Each field in the header contains specific information required for data transfer over IPv4 networks.
The IP packet contains the IPv4 packet header and data payload. The packet header helps in routing data to the correct destinations, and the data payload contains the actual information that has to be transmitted.
In this IPv4 packet, the header size ranges between 20 bytes to 60 bytes, depending on the options field, whereas the data payload size is variable. The total size of an IPv4 packet can not be more than 65,535 bytes.
Look at this IPv4 packet diagram, which shows the structure of the IPv4 packet header.
In the IPv4 Packer header format, the bits and bytes are organized in a specific way to ensure seamless communication across devices. Look at the above diagram, we see at the top it starts with 0 and ends with 31.
It represents a 32-bit value which has bits numbered from 0 (leftmost) to 31 (rightmost). The most significant bit (MSB) is on the left, and the least significant bit (LSB) is on the right.
A 32-bit value is divided into 4 bytes as follows
● Bits 0-7 (First Byte)
● Bits 8-15 (Second Byte)
● Bits 16-23 (Third Byte)
● Bits 24-31 (Fourth Byte)
These bytes are sent in order, starting with the most significant byte (bits 0-7). This is called Big Endian Byte Ordering. TCP/IP always uses Big Endian for consistency.
Some systems (like Intel-based devices) use Little Endian, where the least significant byte is sent first. These systems must convert data to Big Endian before sending it over the network.
Let's look at each IPv4 packet header field to understand their function.
It is a 4-bit field that tells the version of the Internet Protocol. Since only IPv4 uses this field in its header, it will always hold the decimal value 4.
The IPv4 Packer header length field tells how big the header is, but instead of using bytes, it uses 32-bit blocks called "words." Each word is 4 bytes. So if the field says "5," it means the header is 5 × 4 = 20 bytes long. The maximum is 15 words = 60 bytes.

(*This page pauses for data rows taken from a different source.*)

/-- A function resets by hand (R205). -/
def funcByHand (s : State) (f : Nat) : Bool :=
  match funcKind s f with
  | 0 => true
  | 6 => true
  | 3 => false
  | 5 => false
  | _ => (funcCfg s f).manual

/-- The demand of function f is d from this cycle on (event 225 as it begins); a released demand waits for its reset where
that is manual (R206). -/
def putDemand (s : State) (f : Nat) (d : Bool) : State :=
  let b := funcBase f
  let was := s.flag b ISL.DEMAND
  let s := s.putFlag b ISL.DEMAND d
  if d ∧ !was then raiseBoth s 225
  else if !d ∧ was ∧ funcByHand s f then s.setFlag b ISL.F_WAIT_RESET
  else s

/-- The mode a selector's pair shows in a channel: A closed automatic, B closed manual; none while its contacts agree. -/
def selectorMode (s : State) (ch : IslCh) (p : Nat) : Option Bool :=
  let a := (contactOf s ch (2 * p)).level
  let b := (contactOf s ch (2 * p + 1)).level
  if a = b then none else some b

/-- A mode selector in a safety cycle: a pair with a fault, contacts that agree and a change of mode demand, and only the last
changes the mode (R198, R205). DEDUCED (log entry 57). -/
def selectorDemand (s : State) (ch : IslCh) (f : Nat) : Bool :=
  let p := (funcCfg s f).pairs.getD 0 0
  decide (pairFault s p ≠ 0) || decide (selectorMode s ch p ≠ some (funcRun s f).mode)

/-- A function in a safety cycle; its demand is the more restrictive of the channels'. DEDUCED (log entry 58). -/
def evalFunc (s : State) (f : Nat) : State :=
  let kind := funcKind s f
  if kind = 15 ∨ kind = 7 then s
  else if kind = 6 then
    let m := selectorMode s .y ((funcCfg s f).pairs.getD 0 0)
    let x := funcRun s f
    let dx := selectorDemand s .x f
    let dy := selectorDemand s .y f
    putDemand (setFunc s f { x with mode := m.getD x.mode, demX := dx, demY := dy }) f (dx || dy)
  else
    let s := if kind = 3 then twoHand s f else s
    let x := funcRun s f
    let raw := (funcCfg s f).pairs.any (pairDemands s .y)
    let s := if kind = 5 then
        setFunc s f { x with enRelease := raw || (x.enRelease && !stopDone s f) }
      else s
    let dx := rawDemand s .x f
    let dy := rawDemand s .y f
    let s := setFunc s f { funcRun s f with demX := dx, demY := dy }
    putDemand s f (dx || dy)

/-- Every stop group of a guard lock is in STO or holds SOS reported by every drive (R207). DEDUCED (log entry 57). -/
def lockSafe (s : State) (f : Nat) : Bool :=
  let m := s.fld (funcBase f) ISL.GROUPS
  (List.range 16).all (fun g => !bitOf m g ||
    (let r := groupRun s g
     r.off || (decide (r.cat = some 3) && (groupCfg s g).conns.all (driveSos s))))

/-- The lock request of a function is present. -/
def lockAsked (s : State) (f : Nat) : Bool :=
  match (funcCfg s f).unlockReq with
  | none => false
  | some c => (contactOf s .y c).level && (contactOf s .x c).level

It is an 8-bit field. In the initial implementations, it consists of 3-bit precedence, 4 TOS bits, and an unused bit, which should be 0. The 4 TOS bits are:
● Minimize Delay
● Maximize Throughput
● Maximize Reliability
● Minimize Monetary Cost
The Total Length field tells us how big the IP packet is (in bytes), which includes the header and data payload. By using the Total Length and another field called the Header Length, we can figure out where the header ends and where the actual data begins.
It is a 16-bit field, meaning the largest packet size it can handle is 65,535 bytes. If a packet is too big for the network, the packet gets broken into smaller pieces called fragments. Each fragment is sent separately but can be reassembled at the destination.

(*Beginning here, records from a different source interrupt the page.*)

-- ==== Sys2Proof/Machine/ExecStart.lean ====
section
/-! DEFINITION. The meanings of the commands of power-on, the start sequence and the configuration key. -/
namespace Sys2Proof.Machine

/-- POWER_GOOD: a power-on reset: the straps are latched, the halves test themselves, and the start sequence begins (R9, R431, R445, R457). -/
def execPowerGood (straps : BitVec 14) (passA : Bool) (passB : Bool) (vX17 : BitVec 8) (vP3 : BitVec 8) (revX17 : Bool) (revP3 : Bool)
    (s : State) : Host.Outcome State Fault Refusal :=
  .next (powerGood s straps.toNat passA passB vX17.toNat vP3.toNat revX17 revP3)

/-- KEY_INSERTED: a key with its identity and contents; event 11, and a start that waits for one goes on (R438, R446). -/
def execKeyInserted (id : BitVec 64) (cells : List (Nat × Byte)) (s : State) : Host.Outcome State Fault Refusal :=
  .next (keyInserted s id.toNat cells)

/-- KEY_REMOVED: event 11; what runs goes on from the module's own copy (R438). -/
def execKeyRemoved (s : State) : Host.Outcome State Fault Refusal :=
  .next (keyRemoved s)

/-- HOST_GO: the reader takes the host image (R447). -/
def execHostGo (s : State) : Host.Outcome State Fault Refusal :=
  .next (hostGo s)

/-- MODULE_RESET: everything but the strap latches is reset, and the start sequence begins (R9, R445). -/
def execModuleReset (passA : Bool) (passB : Bool) (s : State) : Host.Outcome State Fault Refusal :=
  .next (moduleReset s passA passB)

/-- STRAP_CHECK: the contacts are compared with the latched straps (R433). -/
def execStrapCheck (contacts : BitVec 14) (s : State) : Host.Outcome State Fault Refusal :=
  .next (strapCheck s contacts.toNat)

/-- START_WAIT_EXPIRY: time passes to the end of a half's wait for TB1 or TB2; servo time is set and the rings start (R281, R354). -/
def execStartWaitExpiry (h : Half) (s : State) : Host.Outcome State Fault Refusal :=
  .next (waitExpired s h)

/-- STAGE_DONE: the check of the staged image starts, or is refused (R439). -/
def execStageDone (s : State) : Host.Outcome State Fault Refusal :=
  .next (stageDone s)

/-- STAGE_CHECK_COMPLETE: GEN and READY are written if every check passed; event 12 (R439). -/
def execStageCheckComplete (s : State) : Host.Outcome State Fault Refusal :=
  .next (stageChecked s)

/-- COMMIT: the image is rebuilt from the present values, or the commit is refused (R440). -/
def execCommit (s : State) : Host.Outcome State Fault Refusal :=
  .next (commitStart s)

/-- COMMIT_COMPLETE: GEN and READY are written last; event 12 (R440). -/
def execCommitComplete (ok : Bool) (s : State) : Host.Outcome State Fault Refusal :=
  .next (commitDone s ok)

/-- STAGE_CANCEL: READY of the other slot is cleared if its GEN is higher. -/
def execStageCancel (s : State) : Host.Outcome State Fault Refusal :=
  .next (stageCancel s)

/-- KEY_WINDOW_WRITE: a write through the key window (R439). -/
def execKeyWindowWrite (off : BitVec 24) (value : Word) (s : State) : Host.Outcome State Fault Refusal :=
  .next (keyWrite s off.toNat value)

end Sys2Proof.Machine
end

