-- ==== Sys2Proof/Machine/Dispatch.lean ====
section
/-! DEFINITION. One arm per command: the meaning of each. -/
namespace Sys2Proof.Machine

Some networks, like Ethernet, require a minimum packet size of 46 bytes. If the packet is too small, padding (extra space) is added to meet this requirement. The Total Length field ensures we know the actual size of the packet, even if padding is present. Without a Total Length field, the receiver wouldn’t know where the real data ends and the padding starts.
Imagine a Scenario
When you’re sending an IP datagram with a large file. If the file is too big for the network to handle in one piece, the IP layer breaks it into smaller packets. Each packet will have its own Total Length field to indicate its size. When all the packets arrive, they can be pieced together correctly because each part has clear instructions about its size.
On the other hand, if you’re sending something small, like a simple "Hello," the Total Length field ensures the receiver knows that only a small amount of data is expected, even if extra padding is added by the network.
Though it is possible to send a large datagram, most applications stick to smaller sizes to avoid fragmentation. For example
● UDP applications like DNS send packets under 576 bytes
● TCP automatically breaks data into smaller chunks to fit the network's requirements
Next, let's discuss how the IP header handles the fragmentation process using the three key fields.
When we send data over a network, it is often broken into packets called IP datagrams. Each datagram must fit within the size limits of the network it travels through. However, different networks have different size limits, called the Maximum Transmission Unit (MTU). If an IP datagram is larger than the MTU, it needs to be fragmented into smaller pieces to pass through. The receiver later reassembles these pieces into the original data.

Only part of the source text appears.